I agree there needs to be an option for smaller ITRs to operate
with less state and to use a "pull" query-based approach.
This would also enable a host to do its own ITR function. If
this was implemented widely in operating systems, the system
(LISP or Ivip) would be highly scalable, since each host doesn't
have to store much state, unless perhaps it is a big server.
However, the system would still work fine for hosts without
built-in encapsulation.
Peer-to-peer file-sharing networks may send packets to lots of
hosts all over the Net. This could be quite a burden on
LISP/Ivip compared to traditional two-way communication.
On one hand I am attracted by the idea of fewer really fast
ITRs, each with the whole mapping database in their FIB. But
when I think about millions or hundreds of millions of separate
mappings, for individual IP addresses and for small and large
subnets, it becomes very daunting to receive these updates, and
to change the FIB accordingly, not to mention having an FIB
which could actually store them.
I think the FIB always needs to know what ranges of addresses
are being mapped via Ivip (the one or probably hundreds or
thousands of "master-subnets", each of which may be split into
different mappings). Otherwise, whenever a packet arrives which
is not in one of these subnets and not matched by a BGP prefix,
the ITR has to query the central database. The central database
would need to tell all the ITRs what subnets of the whole
address space are currently covered by the LISP/Ivip mapping
system. I figure this would change only slowly.
When a "pull" ITR receives a packet whose destination is an IP
address within a "master-subnet" and the ITR doesn't have
up-to-date mapping information for that address, it queries the
central database (or a distributed database or whatever). The
replies need to come with a caching time and a description of
the subnet they refer to.
For instance, if there is a subnet all mapped to the IP address
of one ETR and the ITR queries the database about a specific IP
address within this range, then the database needs to reply not
just with the IP address of the ETR, but with:
This address to reach the ETR should be used for the range of
IP addresses X to Y.
Cache this result for 300 seconds.
If the database has no mapping for the IP address which the
query concerns, it needs to tell the ITR something like:
There is no mapping for this IP address or for the surrounding
range of addresses X to Y.
Cache this result for 3600 seconds.
> I think that as an employee of a hardware company, selling big
> hardware is a good; . . .
I have some idea of the heroics of the CRS-1's 188-CPU ASIC and
its banks of reduced latency DRAM, running the Tree-Bitmap
algorithm:
http://www.firstpr.com.au/ip/sram-ip-forwarding/router-fib/#Cisco_CRS_1
The FIB of a busy ITR is a daunting prospect - and it must be
done with one or more CPUs and multiple fast RAM lookups using
something like Tree-Bitmap, because TCAM can't do it. TCAM
can't scale to the number of Ivip/LISP mappings. These will be
in the millions to hundreds of millions over time, and it has
some really nasty update gotchas when there is a need to move a
lot of rules to different locations in the TCAM.

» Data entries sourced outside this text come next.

-- ==== Sys2Proof/Laws/Codec.lean ====
section
/-! SUPPORT. The fields of the encoder's words, each read back, and which words begin an extended instruction. -/

namespace Sys2Proof

/-! ## Fields of a number -/

@[simp] theorem field_ofNat (n hi lo : Nat) :
    field (BitVec.ofNat 16 n) hi lo = n % 65536 / 2 ^ lo % 2 ^ (hi + 1 - lo) := by simp [field]

theorem bitNat_lt (b : Bool) : bitNat b < 2 := by cases b <;> simp [bitNat]

theorem bwNat_lt (b : BW) : bwNat b < 2 := by cases b <;> simp [bwNat]

theorem srcAs_lt (s : Src) : srcAs s < 4 := by cases s <;> simp [srcAs]; rename_i k; cases k <;> simp

@[simp] theorem bwOf_bwNat (b : BW) : bwOf (bwNat b == 1) = b := by cases b <;> rfl

@[simp] theorem bitNat_beq (b : Bool) : (bitNat b == 1) = b := by cases b <;> rfl

@[simp] theorem finOf_val (r : RegNum) : Fin.ofNat 16 r.val = r :=
  Fin.ext (Nat.mod_eq_of_lt r.isLt)

/-! ## Operands -/

/-- A well-formed source operand is read back from its As and register fields (R130, R140). -/
theorem srcOf_fields {s : Src} (h : s.wf = true) : srcOf (srcReg s) (srcAs s) = s := by
  cases s <;> simp_all [Src.wf, srcOf, srcReg, srcAs, Config.as3Autoinc]
  rename_i k
  cases k <;> simp

/-- A well-formed destination operand is read back from its Ad and register fields (R131, R142). -/
theorem dstOf_fields {d : Dst} (h : d.wf = true) : dstOf (dstReg d) (dstAd d) = d := by
  cases d <;> simp_all [Dst.wf, dstOf, dstReg, dstAd]

/-- The raw As field of a source operand is 0 exactly where `rawReg` says so (R124). -/
theorem srcAs_eq_zero (s : Src) : (srcAs s == 0) = s.rawReg := by
  cases s <;> try rfl
  rename_i k
  cases k <;> rfl

/-- The raw Ad field of a destination operand is 0 exactly where `rawReg` says so (R124). -/
theorem dstAd_not (d : Dst) : (!dstAd d) = d.rawReg := by cases d <;> rfl

/-! ## Core words -/

/-- The fields of a format I word (R115). -/
theorem wordI_fields {op : Nat} (h : op < 16) (bw : BW) (src : Src) (dst : Dst) :
    field (wordI op bw src dst) 15 12 = op ∧ field (wordI op bw src dst) 15 8 = op * 16 + (srcReg src).val ∧
      field (wordI op bw src dst) 15 11 = op * 2 + (srcReg src).val / 8 ∧
      field (wordI op bw src dst) 11 8 = (srcReg src).val ∧ field (wordI op bw src dst) 7 7 = bitNat (dstAd dst) ∧
      field (wordI op bw src dst) 6 6 = bwNat bw ∧ field (wordI op bw src dst) 5 4 = srcAs src ∧
      field (wordI op bw src dst) 3 0 = (dstReg dst).val := by
  have := srcAs_lt src
  have := bwNat_lt bw
  have := bitNat_lt (dstAd dst)
  have := (srcReg src).isLt
  have := (dstReg dst).isLt
  simp only [wordI, field_ofNat]
  norm_num
  omega

/-- The fields of a format II word (R117). -/
theorem wordII_fields {op : Nat} (h : op < 6) (bw : BW) (opd : Src) :
    field (wordII op bw opd) 15 8 = 0x10 + op / 2 ∧ field (wordII op bw opd) 15 11 = 2 ∧
      field (wordII op bw opd) 9 7 = op ∧ field (wordII op bw opd) 6 6 = bwNat bw ∧
      field (wordII op bw opd) 5 4 = srcAs opd ∧ field (wordII op bw opd) 3 0 = (srcReg opd).val := by
  have := srcAs_lt opd
  have := bwNat_lt bw
  have := (srcReg opd).isLt
  simp only [wordII, field_ofNat]
  norm_num
  omega

/-! ## Which words begin an extended instruction -/

/-- A word is an extension word exactly when it is 0x1800 to 0x1FFF (R123). -/
theorem isExtWord_ofNat {n : Nat} (h : n < 65536) :
    isExtWord (BitVec.ofNat 16 n) = decide (0x1800 ≤ n ∧ n < 0x2000) := by
  simp only [isExtWord, field_ofNat]
  rw [Bool.eq_iff_iff, beq_iff_eq, decide_eq_true_eq]
  norm_num only
  omega

theorem isExtWord_wordI {op : Nat} (h : 4 ≤ op ∧ op < 16) (bw : BW) (src : Src) (dst : Dst) :
    isExtWord (wordI op bw src dst) = false := by
  have := (wordI_fields h.2 bw src dst).2.2.1
  simp only [isExtWord, this, beq_eq_false_iff_ne]
  omega

theorem isExtWord_wordII {op : Nat} (h : op < 6) (bw : BW) (opd : Src) : isExtWord (wordII op bw opd) = false := by
  simp only [isExtWord, (wordII_fields h bw opd).2.1]
  rfl

theorem isExtWord_wordJ {c : Nat} (h : c < 8) (off : BitVec 10) : isExtWord (wordJ c off) = false := by
  have := off.isLt
  rw [wordJ, isExtWord_ofNat (by omega), decide_eq_false_iff_not]
  omega

theorem isExtWord_wordA {m s d : Nat} (h : m < 16) (hs : s < 16) (hd : d < 16) : isExtWord (wordA m s d) = false := by
  rw [wordA, isExtWord_ofNat (by omega), decide_eq_false_iff_not]
  omega

theorem isExtWord_wordRot (n : BitVec 2) {i w : Nat} (hi : i < 4) (hw : w < 2) (d : RegNum) :
    isExtWord (wordRot n i w d) = false := by
  have := n.isLt
  have := d.isLt
  rw [wordRot, isExtWord_ofNat (by omega), decide_eq_false_iff_not]
  omega

theorem isExtWord_wordC {m d : Nat} (h : m < 0x140) (hd : d < 16) : isExtWord (wordC m d) = false := by
  rw [wordC, isExtWord_ofNat (by omega), decide_eq_false_iff_not]
  omega

theorem isExtWord_wordP {m : Nat} (h : m < 0x18) (n : BitVec 4) (d : RegNum) : isExtWord (wordP m n d) = false := by
  have := n.isLt
  have := d.isLt
  rw [wordP, isExtWord_ofNat (by omega), decide_eq_false_iff_not]
  omega

theorem isExtWord_rawWord {base lo : Nat} (h : base + lo < 0x1800) : isExtWord (rawWord base lo) = false := by
  rw [rawWord, isExtWord_ofNat (by omega), decide_eq_false_iff_not]
  omega

@[simp] theorem isExtWord_extWord (al : Bool) (x : Ext) : isExtWord (extWord al x) = true := by
  have := bitNat_lt al
  cases x with
  | regForm i z b j n =>
    have := i.isLt
    have := j.isLt
    have := n.isLt
    have := bitNat_lt z
    have := bitNat_lt b
    rw [extWord, isExtWord_ofNat (by omega), decide_eq_true_eq]
    omega
  | memForm h j l =>
    have := h.isLt
    have := j.isLt
    have := l.isLt
    rw [extWord, isExtWord_ofNat (by omega), decide_eq_true_eq]
    omega

@[simp] theorem isExtWord_rawExt (p : BitVec 11) : isExtWord (rawExt p) = true := by
  have := p.isLt
  rw [rawExt, isExtWord_ofNat (by omega), decide_eq_true_eq]
  omega

end Sys2Proof
end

I guess the CRS-1's SPP chip is highly flexible and would be as
good a basis for doing the fancy ITR FIB as any other piece of
hardware which currently exists. Before deciding that LISP,
Ivip or whatever was the way forward, it would be best to have a
reliable estimate of how many mappings and packets per second
the CRS-1 MSC's Ingress FIB SPP system could be programmed to
handle. I guess that new firmware would be required for the
best results.
At least the FIB, central CPU and communications heroics of a
LISP or Ivip ITR only need to be implemented on a fraction of
the routers in the Net. Without something like this, we would
have to go to about this much trouble for all the DFZ routers
before too long.
As far as I know, the ETR function of decapsulating an IP-in-IP
packet is pretty easy. Can routers with current firmware be
configured to do this?
Maybe the overall LISP/Ivip system would require some extra
functionality in the ETR, perhaps to confirm that the
destination host was reachable - if ping or some alternative
techniques were blocked for security reasons.